-- ==== Sys2Proof/Laws/Commit.lean ====
section
/-! SUPPORT. The spec lemma of `State.commit` and `State.perform`: the result of each active lane is delivered, and nothing
else changes. -/
namespace Sys2Proof.Machine

/-! ### Flags and predicates of one thread -/

/-- What `State.noteAll` does in one thread. -/
def noteThread (p : Option PredIx) (o : LaneOut) (t : Thread) : Thread :=
  match p with
  | some p => (t.noteFlags o.flags o.sat).setPred p o.pred
  | none => t.noteFlags o.flags o.sat

theorem pred_cases (p : PredIx) : p = 0 ∨ p = 1 ∨ p = 2 ∨ p = 3 := by revert p; decide

theorem pred_congr {a b : Thread} (h1 : a.p1 = b.p1) (h2 : a.p2 = b.p2) (h3 : a.p3 = b.p3) (q : PredIx) :
    a.pred q = b.pred q := by
  rcases pred_cases q with rfl | rfl | rfl | rfl <;> simp [Thread.pred, h1, h2, h3]

theorem pred_setPred (t : Thread) (p q : PredIx) (b : Bool) (hp : p ≠ 0) :
    (t.setPred p b).pred q = if p = q then b else t.pred q := by
  rcases pred_cases p with rfl | rfl | rfl | rfl <;> rcases pred_cases q with rfl | rfl | rfl | rfl <;>
    first | exact absurd rfl hp | rfl

theorem setPred_eq (t : Thread) (p : PredIx) (b : Bool) :
    t.setPred p b = { t with p1 := (t.setPred p b).p1, p2 := (t.setPred p b).p2, p3 := (t.setPred p b).p3 } := by
  rcases pred_cases p with rfl | rfl | rfl | rfl <;> rfl

theorem noteThread_eq (p : Option PredIx) (o : LaneOut) (t : Thread) :
    noteThread p o t = { t with p1 := (noteThread p o t).p1, p2 := (noteThread p o t).p2, p3 := (noteThread p o t).p3
                                fflags := t.fflags ||| o.flags
                                xstat := if o.sat then t.xstat ||| xstatSAT else t.xstat } := by
  cases p with
  | none => rfl
  | some p => unfold noteThread; simp only; rw [setPred_eq]; rfl

theorem noteThread_pred (p : Option PredIx) (o : LaneOut) (t : Thread) (q : PredIx) (hp : p ≠ some 0) :
    (noteThread p o t).pred q = if p = some q then o.pred else t.pred q := by
  cases p with
  | none => simp only [noteThread]; rfl
  | some p =>
    simp only [noteThread]
    rw [pred_setPred _ _ _ _ (fun e => hp (by rw [e]))]
    by_cases h : p = q
    · simp [h]
    · have : ¬ some p = some q := fun e => h (by injection e)
      simp only [h, this, if_false]; rfl

/-! ### Writing the destination -/

/-- What a result's write does in one thread. -/
def writeThread (gang : Bool) (dest : Option (Dest × Bool)) (r : ThreadRef) (v : DWord) (t : Thread) : Thread :=
  match dest with
  | some (d, w) => if d.cls then (if gang then t else { t with hr := t.hr ++ chanWords w v }) else setSlot r w d.ix.toNat v t
  | none => t

/-- The issuing party is a group's gang. -/
def isGang : Party → Bool
  | .gang _ _ _ => true
  | _ => false

theorem writeThread_eq (gang : Bool) (dest : Option (Dest × Bool)) (r : ThreadRef) (v : DWord) (t : Thread) :
    writeThread gang dest r v t = { t with regs := (writeThread gang dest r v t).regs, log := (writeThread gang dest r v t).log
                                           bad := (writeThread gang dest r v t).bad, hr := (writeThread gang dest r v t).hr
                                           dirty := (writeThread gang dest r v t).dirty } := by
  unfold writeThread
  cases dest with
  | none => rfl
  | some x =>
    obtain ⟨d, w⟩ := x
    simp only
    cases d.cls <;> cases gang <;> simp only [if_true, if_false, Bool.false_eq_true]
    all_goals (rw [setSlot_eq])

/-- The lanes' results as `State.writeDest` writes them. -/
theorem writeDest_spec (s : State) (d : Dest) (w : Bool) (act : List Lane) (out : ThreadRef → DWord) (ha : act ≠ [])
    (hn : (act.map (·.ref)).Nodup) :
    let t := s.writeDest d w (act.map fun l => (l, out l.ref))
    SameBesides s t ∧ t.ctxs = s.ctxs ∧ t.groups = s.groups
      ∧ (∀ r, t.thread r = if r ∈ act.map (·.ref) then writeThread (isGang s.cur) (some (d, w)) r (out r) (s.thread r)
          else s.thread r)
      ∧ (∀ tk, t.team tk = match s.cur, act with
          | .gang k gid _, l :: _ => if d.cls = true ∧ k = tk then (s.team k).pushHq d.ix.toNat gid (chanWords w (out l.ref))
              else s.team tk
          | _, _ => s.team tk)
      ∧ ((isGang s.cur && d.cls) = false → t.teams = s.teams) := by
  have lanes : forEach (act.map fun l => (l, out l.ref)) s (fun x s => s.writeLane d w x.1 x.2)
      = forEach act s fun l s => s.onThread l.ref fun t =>
          if d.cls then { t with hr := t.hr ++ chanWords w (out l.ref) } else setSlot l.ref w d.ix.toNat (out l.ref) t := by
    unfold forEach
    rw [List.foldl_map]
    congr 1
    funext acc l
    unfold State.writeLane
    cases d.cls <;> rfl
  have main : ∀ g, (d.cls = false ∨ g = false) →
      let t := forEach (act.map fun l => (l, out l.ref)) s (fun x s => s.writeLane d w x.1 x.2)
      SameBesides s t ∧ t.ctxs = s.ctxs ∧ t.groups = s.groups ∧ t.teams = s.teams
      ∧ (∀ r, t.thread r = if r ∈ act.map (·.ref) then writeThread g (some (d, w)) r (out r) (s.thread r) else s.thread r) := by
    intro g hg
    simp only
    rw [lanes]
    refine ⟨sameBesides_forEach _ (fun l s => sameBesides_onThread s _ _) _ s,
      forEach_onThread_field State.ctxs (fun _ _ _ => rfl) _ _ act s,
      forEach_onThread_field State.groups (fun _ _ _ => rfl) _ _ act s,
      forEach_onThread_field State.teams (fun _ _ _ => rfl) _ _ act s, ?_⟩
    intro r
    rw [forEach_refs (fun r t => if d.cls then { t with hr := t.hr ++ chanWords w (out r) } else setSlot r w d.ix.toNat (out r) t)
      act s hn r]
    unfold writeThread
    rcases hg with h | h <;> simp [h]
  obtain ⟨l, ls, rfl⟩ : ∃ l ls, act = l :: ls := by
    cases act with
    | nil => exact absurd rfl ha
    | cons l ls => exact ⟨l, ls, rfl⟩
  unfold State.writeDest
  cases hs : s.cur with
  | gang tk gid q =>
    simp only [List.map_cons]
    cases hc : d.cls with
    | false =>
      simp only [Bool.false_eq_true, if_false]
      obtain ⟨h1, h2, h3, h4, h5⟩ := main true (Or.inl hc)
      refine ⟨h1, h2, h3, ?_, ?_, fun _ => h4⟩
      · intro r; simpa [isGang] using h5 r
      · intro k; simp; unfold State.team; simp only [List.map_cons] at h4; rw [h4]
    | true =>
      simp only [if_true]
      refine ⟨rfl, rfl, rfl, ?_, ?_, fun h => absurd h (by simp [isGang])⟩
      · intro r; simp [writeThread, hc, isGang]
      · intro k; rw [team_onTeam]; simp
  | _ =>
    obtain ⟨h1, h2, h3, h4, h5⟩ := main false (Or.inr rfl)
    refine ⟨h1, h2, h3, ?_, ?_, fun _ => h4⟩
    · intro r; simpa [isGang] using h5 r
    · intro k; simp only [State.team] at *; rw [h4]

+ + + +

* The task
Within the data above, the lines from the one with "rw [setPred_eq]; rfl" to the one with "writes them. -/" must be repeated exactly; no other line belongs in the answer.

* Answer for this exercise
  | some p => unfold noteThread; simp only; rw [setPred_eq]; rfl

theorem noteThread_pred (p : Option PredIx) (o : LaneOut) (t : Thread) (q : PredIx) (hp : p ≠ some 0) :
    (noteThread p o t).pred q = if p = some q then o.pred else t.pred q := by
  cases p with
  | none => simp only [noteThread]; rfl
  | some p =>
    simp only [noteThread]
    rw [pred_setPred _ _ _ _ (fun e => hp (by rw [e]))]
    by_cases h : p = q
    · simp [h]
    · have : ¬ some p = some q := fun e => h (by injection e)
      simp only [h, this, if_false]; rfl

/-! ### Writing the destination -/

/-- What a result's write does in one thread. -/
def writeThread (gang : Bool) (dest : Option (Dest × Bool)) (r : ThreadRef) (v : DWord) (t : Thread) : Thread :=
  match dest with
  | some (d, w) => if d.cls then (if gang then t else { t with hr := t.hr ++ chanWords w v }) else setSlot r w d.ix.toNat v t
  | none => t

/-- The issuing party is a group's gang. -/
def isGang : Party → Bool
  | .gang _ _ _ => true
  | _ => false

theorem writeThread_eq (gang : Bool) (dest : Option (Dest × Bool)) (r : ThreadRef) (v : DWord) (t : Thread) :
    writeThread gang dest r v t = { t with regs := (writeThread gang dest r v t).regs, log := (writeThread gang dest r v t).log
                                           bad := (writeThread gang dest r v t).bad, hr := (writeThread gang dest r v t).hr
                                           dirty := (writeThread gang dest r v t).dirty } := by
  unfold writeThread
  cases dest with
  | none => rfl
  | some x =>
    obtain ⟨d, w⟩ := x
    simp only
    cases d.cls <;> cases gang <;> simp only [if_true, if_false, Bool.false_eq_true]
    all_goals (rw [setSlot_eq])

/-- The lanes' results as `State.writeDest` writes them. -/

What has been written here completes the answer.